▸ Exercise aim
Starting at the first line of the data below, repeat each line word for word up to and including the line with "let p := s.fld".

▸ Data for this task
=-=-=

/-- Stream entries are discarded and counted (R50 step 4). -/
def State.dropStreams (s : State) (p : Nat) : State :=
  let ps := s.part p
  let s := s.addFld (SI_DISCARDS p) discStreams ps.streamCount
  let s := s.addFld (SI_DISCARDS p) discCmds ps.cmdsEnded
  s.setPart p { ps with streams := [], transit := [], streamEnded := ps.streamCount }

/-- The engines and the exact-sum register of a tile after an activation (04 R109, 07 R170); fault registers stay. -/
def State.clearEngines (s : State) (t : Nat) : State :=
  s.setTile t { s.tile t with mes := [], xsr := {}, vuPend := none }

/-- The configuration of the counters of tiles whose owner differs from that of an earlier state is zeroed; their values stay (16 R393). -/
def State.recount (s before : State) : State :=
  let keep := fun (c : Nat × Nat) => !(decide (c.1 / 16 / 4096 = 0) && decide (before.tileOwner (c.1 / 16 % 4096) ≠ s.tileOwner (c.1 / 16 % 4096)))
  { s with tally := { s.tally with cfgA := s.tally.cfgA.filter keep, cfgB := s.tally.cfgB.filter keep } }

/-- A watch looks its handle up among its partition's placements (16 R397). -/
def State.watchLookup (s : State) (w : Nat) : State :=
  let p := s.fld (TL_WATCH_CTRL w) TL_WATCH_CTRL_PARTITION
  let h := s.fld (TL_WATCH_CTRL w) TL_WATCH_CTRL_HANDLE
  match ((s.part p).active.map (·.placements)).getD [] |>.find? (fun x => x.handle == h) with
  | some x =>
    ({ s with tally := { s.tally with watchAt := sset (fun _ => (0, 0)) s.tally.watchAt w (x.addr, x.size) } }).setFld (TL_WATCH_CTRL w) TL_WATCH_CTRL_STATE 1
  | none => (s.setFld (TL_WATCH_CTRL w) TL_WATCH_CTRL_STATE 2).sticky TL_ERR TL_ERR_WATCH_NOT_FOUND TL_ERR_EVENTS

/-- The enabled watches of a partition look up again. -/
def State.relookWatches (s : State) (p : Nat) : State :=
  (List.range 8).foldl (fun s w => if s.flag (TL_WATCH_CTRL w) TL_WATCH_CTRL_ENABLE && s.fld (TL_WATCH_CTRL w) TL_WATCH_CTRL_PARTITION == p
    then s.watchLookup w else s) s

/-- One flit in the units of a bucket's tokens: one refill unit is 1/65,536 of 1/10,880 flit (R255, R295). -/
def bucketUnit : Nat := 65536 * 10880

/-- The buckets of a partition on every port replaced by a plan's, which start full; its packets waiting there are judged anew (12 R298). TC0's
bucket and packets are no partition's. -/
def State.setShares (s : State) (p : Nat) (l : List Share) : State :=
  let b := s.router.buckets.filter (fun e => e.1 / 8 % 8 != p || e.1 % 64 == 0)
  let b := l.foldl (fun b x => sset (fun _ => none) b (x.port * 64 + p * 8 + x.cls) (some ⟨x.share, x.burst, x.burst * bucketUnit, s.zt⟩)) b
  let eg := s.router.eg.map (fun e => (e.1, e.2.map (fun g => if !bit g.pkt.hdr 48 && bits g.pkt.hdr 42 40 == p && bits g.pkt.hdr 45 43 != 0 then { g with judged := 0 } else g)))
  { s with router := { s.router with buckets := b, eg := eg } }

/-- The RWL values of an activation (R43, 14 R348): frame-signal slots are disabled, then each entry writes its register's RWL
fields, in image order. -/
def State.writeRwl (s : State) (p : Nat) (img : Image) : State :=
  let s := (List.range 4).foldl (fun s k => s.setFld (ZN_FRAME_SIG p k) ZN_FRAME_SIG_ENABLE 0) s
  img.regValues.foldl (fun s v => match rwlMask p img.regionMask v.1 with
    | some m => s.wr v.1 ((s.rd v.1 &&& (2 ^ 64 - 1 - m)) ||| (v.2 &&& m))
    | none => s) s

/-- An image with its effective PIECES (06 R142). -/
def Image.withPass (img : Image) (f : Nat) : Image :=
  if f = 0 then img else { img with placements := img.placements.map (fun x => if x.wide then { x with pieces := f } else x) }

/-- The image votes of an image on its domains, and none on the others (17 R410). -/
def State.voteImage (s : State) (p : Nat) (img : Image) (regions : Nat) : State :=
  let doms := s.imageDomains img regions
  (s.imageUnvote p (fun i => doms.contains i)).imageVote p doms

/-- The 4-byte TILE_MAP layout of a substitution (R52, R33). -/
def subBytes (x : Nat × Nat) : List Byte :=
  leBytes 4 (x.1 + x.2 / 1056 * 2 ^ 16 + x.2 % 1056 / 33 * 2 ^ 17 + x.2 % 33 * 2 ^ 22)

/-- The activation report (R52). -/
def reportBytes (imageId tAct tDone slice cmds streams : Nat) (subs : List (Nat × Nat)) (m : BitVec 512) : List Byte :=
  leBytes 8 imageId ++ leBytes 8 tAct ++ leBytes 8 tDone ++ leBytes 4 subs.length ++ leBytes 1 slice ++ zeros 3 ++
    leBytes 4 cmds ++ leBytes 4 streams ++ digestBytes m ++ (subs.map subBytes).flatten

/-- Reports whose memory is ON are written. -/
def State.flushReports (s : State) : State :=
  (List.range 8).foldl (fun s p =>
    match (s.part p).report with
    | some (a, b) =>
      if s.memOn a b.length then ((s.setPart p { s.part p with report := none }).store a b (loaderMaster p)).1
      else s.holdAccess (0x20008 + p) a
    | none => s) s

/-- The report is written where its partition owns the range, judged now (R26, R52); otherwise an access error is counted. The spec does not say what a
SI_REPORT_ADDR that is no multiple of 8 does: it is treated as such a range, the model's choice (log entry 22). -/
def State.putReport (s : State) (p : Nat) (b : List Byte) : State :=
  let a := s.fld (SI_REPORT_ADDR p) SI_REPORT_ADDR_VALUE
  if a = 0 then s
  else if a % 8 = 0 ∧ s.owns p a b.length then s.setPart p { s.part p with report := some (a, b) }
  else s.accessError .module a

/-- Step 5's registers: STAGE IDLE, ACTIVE, SI_ACT_DONE, and the measurements. -/
def State.switchDone (s : State) (p : Nat) (active : Bool) (slice : Nat) (m : BitVec 512) : State :=
  let s := ((s.setStage p 0).setFld (SI_STATUS p) SI_STATUS_ACTIVE (b2n active)).setFld (SI_STATUS p) SI_STATUS_SLICE slice
  (s.wr (SI_ACT_DONE p) s.zt).setMeas (SI_MEAS_ACTIVE p) m

/-- The entry queues of the image's clusters are looked at (03 R57). -/
def State.checkEntries (s : State) (p : Nat) (img : Image) : State :=
  (onceEach (img.clusters.map (fun c => queueNo c.die c.entryQueue))).foldl (fun s k => s.entryTypeCheck p (k / 16384) (k % 16384)) s

/-- Step 4 of an activation, from the state `s` before it (R50). -/
def State.installImage (s : State) (p : Nat) (img : Image) : State :=
  let old := s
  let oldTiles := (s.part p).ownTiles
  let s := (s.switchRecords p).dropStreams p
  let ps := s.part p
  let img := img.withPass (s.fld SI_FORCE_PASS SI_FORCE_PASS_MODE)
  let s := s.setPart p { ps with
    active := some img, staged := none, regions := ps.newRegions, map := ps.newMap, slots := ps.newSlots, homes := ps.newHomes, resident := 0
    noDeliver := false, locked := true, routes := ps.newRoutes, newRoutes := none }
  let s := s.setFld (SI_STATUS p) SI_STATUS_SLICE ps.newSlice
  let s := (oldTiles ++ (s.part p).ownTiles.filter (fun t => !oldTiles.contains t)).foldl (fun s t => (s.zeroSync t).clearEngines t) s
  let s := ((s.writeRwl p img).setShares p img.shares).setFld (RT_EPOCH_STATE p) RT_EPOCH_STATE_WRAP_OWNED img.wrapOwned
  let s := (s.resetChanged old).recount old
  let n := img.head.frameUs * 1000
  let s := { s with zenith := { s.zenith with frameAt := sset (fun _ => 0) s.zenith.frameAt p (s.zt / n + 1) } }
  (s.relookWatches p).voteImage p img ps.newRegions

/-- ACTIVATION_DONE (R50 steps 4 and 5). -/
def execActivationDone (p : Nat) (s : State) : Res :=
  match s.stage p == 4 && !(s.part p).unloading && s.switchQuiet p, (s.part p).staged with
  | true, some img =>
    let s := s.installImage p img
    let ps := s.part p
    let s := ((s.switchDone p true ps.newSlice img.measurement).setMeas (SI_MEAS_STAGED p) 0).addFld (SI_EVENTS p) evActivations 1
    let s := s.putReport p (reportBytes img.head.imageId (s.rd (SI_ACT_TIME p)) s.zt ps.newSlice ps.cmdsEnded ps.streamEnded ps.subs img.measurement)
    .next (((s.checkEntries p img).flushReports).fireVector (2 + p)).settleRecords
  | _, _ => .next s

/-- Step 4 of an unload, from the state `s` before it (R50). -/
def State.removeImage (s : State) (p : Nat) : State :=
  let old := s
  let s := (s.part p).ownTiles.foldl (fun s t => s.zeroSync t) s
  let ps := s.part p
  let s := s.setPart p { ps with
    active := none, staged := none, unloading := false, regions := 0, map := [], slots := [], homes := [], resident := 0, noDeliver := false, routes := none }
  let s := (s.resetChanged old).recount old
  (((s.setShares p []).relookWatches p).imageUnvote p (fun _ => false))

/-- UNLOAD_DONE (R50): the report's range is judged under the outgoing image (R26). R50 says only that the report follows as for an activation: that it
holds the outgoing image's IMAGE_ID, SLICE and MEASUREMENT and no substitutions is the model's choice (log entry 22). -/
def execUnloadDone (p : Nat) (s : State) : Res :=
  match s.stage p == 4 && (s.part p).unloading && s.switchQuiet p, (s.part p).active with
  | true, some img =>
    let s := (s.switchRecords p).dropStreams p
    let ps := s.part p
    let slice := s.fld (SI_STATUS p) SI_STATUS_SLICE
    let s := s.putReport p (reportBytes img.head.imageId (s.rd (SI_ACT_TIME p)) s.zt slice ps.cmdsEnded ps.streamEnded [] img.measurement)
    let s := s.removeImage p
    let s := (s.switchDone p false 1 0).addFld (SI_EVENTS p) evUnloads 1
    .next ((s.flushReports).fireVector (2 + p)).settleRecords
  | _, _ => .next s

/-! ## The forced pass mode (06 R141) -/

/-- An image is in force: ACTIVE, ARMED or SWITCHING (06 R141, 14 R343). -/
def State.imageInForce (s : State) : Bool :=
  (List.range 8).any (fun p => s.isActive p || s.stage p == 3 || s.stage p == 4)

/-- FORCE_PASS (06 R141): a write of SI_FORCE_PASS from Welkin or the library. -/
def State.forcePass (s : State) (ctx : Ctx) (v : Nat) : State :=
  match ctx with
  | .welkin | .library =>
    if s.imageInForce then s.addFld SI_FORCE_PASS SI_FORCE_PASS_REFUSED 1
    else s.setFld SI_FORCE_PASS SI_FORCE_PASS_MODE (bits v 1 0)
  | _ => s.accessError ctx SI_FORCE_PASS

=-=-=

▸ Exercise output
/-- Stream entries are discarded and counted (R50 step 4). -/
def State.dropStreams (s : State) (p : Nat) : State :=
  let ps := s.part p
  let s := s.addFld (SI_DISCARDS p) discStreams ps.streamCount
  let s := s.addFld (SI_DISCARDS p) discCmds ps.cmdsEnded
  s.setPart p { ps with streams := [], transit := [], streamEnded := ps.streamCount }

/-- The engines and the exact-sum register of a tile after an activation (04 R109, 07 R170); fault registers stay. -/
def State.clearEngines (s : State) (t : Nat) : State :=
  s.setTile t { s.tile t with mes := [], xsr := {}, vuPend := none }

/-- The configuration of the counters of tiles whose owner differs from that of an earlier state is zeroed; their values stay (16 R393). -/
def State.recount (s before : State) : State :=
  let keep := fun (c : Nat × Nat) => !(decide (c.1 / 16 / 4096 = 0) && decide (before.tileOwner (c.1 / 16 % 4096) ≠ s.tileOwner (c.1 / 16 % 4096)))
  { s with tally := { s.tally with cfgA := s.tally.cfgA.filter keep, cfgB := s.tally.cfgB.filter keep } }

/-- A watch looks its handle up among its partition's placements (16 R397). -/
def State.watchLookup (s : State) (w : Nat) : State :=
  let p := s.fld (TL_WATCH_CTRL w) TL_WATCH_CTRL_PARTITION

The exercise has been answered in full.